### Exercise prompt
Restate the entries below word for word, leaving nothing out.

*** Opening Supplied material ***

-- ==== Sys2Proof/Certificates/Slice0/Obligations.lean ====
section
/-!
DEFINITION. Sys2Proof/Certificates/Slice0/Obligations.lean: the statements for the provers. The per-command statements say of
every row of the command table where it completes and in which state; `Completes`, `OnlyRegs` and `SameRegs` are in
Sys2Proof/Safety.lean.
-/

open Sys2Proof Sys2Proof.Machine

/-- A step takes the command at the front of the queue and runs it on the state with the queue's rest. -/
def Obligations.StepRunsTheFrontCommand : Prop :=
∀ (c : Instr) (s : State), step { s with pending := c :: s.pending } = exec c s

/-- On an empty queue a tick of MTIME passes and nothing else happens; that a tick passes on an empty queue, and only
there, is the model's own choice, said in log entry 3. -/
def Obligations.EmptyQueueTicks : Prop :=
∀ s : State, s.pending = [] → step s = .next { s with now := s.now + 1 }

/-- No command stops the part: errors are reported inside it, or are silent. -/
def Obligations.EveryStepIsSafe : Prop :=
∀ s : State, SafeStep s

/-- Every step keeps memory's canonical form, whatever the command. -/
def Obligations.EveryStepKeepsMemoryCanonical : Prop :=
∀ s t : State, MemoryCanonical s → step s = .next t → MemoryCanonical t

/-- No command touches the queue of the commands behind it: they run in the order in which they came. -/
def Obligations.CommandsLeaveTheQueue : Prop :=
∀ (c : Instr) (s t : State), exec c s = .next t → t.pending = s.pending

/-- A fuse that is burned stays burned through every step: resets included, the slots are one-time programmable. -/
def Obligations.BurnedFusesStayBurned : Prop :=
∀ s t : State, step s = .next t → FusesStay s t

/-- What reset leaves: Bedding, a power-on reset as the cause, no image, no claim, all memory zero, no command, and
nothing burned. -/
def Obligations.ResetState : Prop :=
MemoryCanonical State.reset ∧ QueueWellFormed State.reset ∧ State.reset.pending = [] ∧ State.reset.mode = mBedding ∧
    State.reset.rd R.SYS_RST_CAUSE = 1 ∧ State.reset.rd R.SYS_READY = 0 ∧ State.reset.kenul = none ∧
    (∀ a, State.reset.byte a = 0) ∧ ∀ o id, State.reset.mayControl o id = false

/-- While SYS_READY.QUARRY is 0 a write anywhere in the QRY block has no effect, whoever sends it and whatever it writes. -/
def Obligations.QuarryWritesNeedReady : Prop :=
∀ (s : State) (i : Initiator) (p : Priv) (width off : Nat) (v : Word), s.ready .quarry = false →
    0x1800000 ≤ off → off < 0x1900000 →
      exec (.registerWrite i p width off v) s = .next s

/-- Who may request a mode: either pair any mode, from machine mode; Keystone and the sideband only Haven. Any other write
of SYS_MODE_REQ has no effect. -/
def Obligations.ModeRequestersAreChecked : Prop :=
∀ (s : State) (i : Initiator) (p : Priv) (v : Word), s.bls.held = false →
    (((i = .port ∨ i = .media) ∧ p = .machine) ∨
        ((i = .keystone ∨ i = .sideband) ∧ fget v F.SYS_MODE_REQ_TARGET = 5 ∧ p ≠ .user) →
      exec (.registerWrite i p 32 R.SYS_MODE_REQ v) s = .next (s.writeModeReq i p v)) ∧
    (¬((i = .port ∨ i = .media) ∧ p = .machine) →
      ¬((i = .keystone ∨ i = .sideband) ∧ fget v F.SYS_MODE_REQ_TARGET = 5) →
        exec (.registerWrite i p 32 R.SYS_MODE_REQ v) s = .next s)

/-- The Signpost source of channel `k` is 64 + `k`: asserted exactly while some bit of CAR_CH_EVT[k] is 1 with its bit in
CAR_CH_EVT_EN[k] also 1. -/
def Obligations.CarriageSourcesAssert : Prop :=
∀ (s : State) (k : Fin 32),
    s.asserted (64 + k.val) = true ↔
      ∃ b < 32, (s.rd (R.CAR_CH_EVT k.val)).getLsbD b = true ∧ (s.rd (R.CAR_CH_EVT_EN k.val)).getLsbD b = true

*** Closing Supplied material ***

### Answer to this problem
-- ==== Sys2Proof/Certificates/Slice0/Obligations.lean ====
section
/-!
DEFINITION. Sys2Proof/Certificates/Slice0/Obligations.lean: the statements for the provers. The per-command statements say of
every row of the command table where it completes and in which state; `Completes`, `OnlyRegs` and `SameRegs` are in
Sys2Proof/Safety.lean.
-/

open Sys2Proof Sys2Proof.Machine

/-- A step takes the command at the front of the queue and runs it on the state with the queue's rest. -/
def Obligations.StepRunsTheFrontCommand : Prop :=
∀ (c : Instr) (s : State), step { s with pending := c :: s.pending } = exec c s

/-- On an empty queue a tick of MTIME passes and nothing else happens; that a tick passes on an empty queue, and only
there, is the model's own choice, said in log entry 3. -/
def Obligations.EmptyQueueTicks : Prop :=
∀ s : State, s.pending = [] → step s = .next { s with now := s.now + 1 }

/-- No command stops the part: errors are reported inside it, or are silent. -/
def Obligations.EveryStepIsSafe : Prop :=
∀ s : State, SafeStep s

/-- Every step keeps memory's canonical form, whatever the command. -/
def Obligations.EveryStepKeepsMemoryCanonical : Prop :=
∀ s t : State, MemoryCanonical s → step s = .next t → MemoryCanonical t

/-- No command touches the queue of the commands behind it: they run in the order in which they came. -/
def Obligations.CommandsLeaveTheQueue : Prop :=
∀ (c : Instr) (s t : State), exec c s = .next t → t.pending = s.pending

/-- A fuse that is burned stays burned through every step: resets included, the slots are one-time programmable. -/
def Obligations.BurnedFusesStayBurned : Prop :=
∀ s t : State, step s = .next t → FusesStay s t

/-- What reset leaves: Bedding, a power-on reset as the cause, no image, no claim, all memory zero, no command, and
nothing burned. -/
def Obligations.ResetState : Prop :=
MemoryCanonical State.reset ∧ QueueWellFormed State.reset ∧ State.reset.pending = [] ∧ State.reset.mode = mBedding ∧
    State.reset.rd R.SYS_RST_CAUSE = 1 ∧ State.reset.rd R.SYS_READY = 0 ∧ State.reset.kenul = none ∧
    (∀ a, State.reset.byte a = 0) ∧ ∀ o id, State.reset.mayControl o id = false

/-- While SYS_READY.QUARRY is 0 a write anywhere in the QRY block has no effect, whoever sends it and whatever it writes. -/
def Obligations.QuarryWritesNeedReady : Prop :=
∀ (s : State) (i : Initiator) (p : Priv) (width off : Nat) (v : Word), s.ready .quarry = false →
    0x1800000 ≤ off → off < 0x1900000 →
      exec (.registerWrite i p width off v) s = .next s

/-- Who may request a mode: either pair any mode, from machine mode; Keystone and the sideband only Haven. Any other write
of SYS_MODE_REQ has no effect. -/
def Obligations.ModeRequestersAreChecked : Prop :=
∀ (s : State) (i : Initiator) (p : Priv) (v : Word), s.bls.held = false →
    (((i = .port ∨ i = .media) ∧ p = .machine) ∨
        ((i = .keystone ∨ i = .sideband) ∧ fget v F.SYS_MODE_REQ_TARGET = 5 ∧ p ≠ .user) →
      exec (.registerWrite i p 32 R.SYS_MODE_REQ v) s = .next (s.writeModeReq i p v)) ∧
    (¬((i = .port ∨ i = .media) ∧ p = .machine) →
      ¬((i = .keystone ∨ i = .sideband) ∧ fget v F.SYS_MODE_REQ_TARGET = 5) →
        exec (.registerWrite i p 32 R.SYS_MODE_REQ v) s = .next s)

/-- The Signpost source of channel `k` is 64 + `k`: asserted exactly while some bit of CAR_CH_EVT[k] is 1 with its bit in
CAR_CH_EVT_EN[k] also 1. -/
def Obligations.CarriageSourcesAssert : Prop :=
∀ (s : State) (k : Fin 32),
    s.asserted (64 + k.val) = true ↔
      ∃ b < 32, (s.rd (R.CAR_CH_EVT k.val)).getLsbD b = true ∧ (s.rd (R.CAR_CH_EVT_EN k.val)).getLsbD b = true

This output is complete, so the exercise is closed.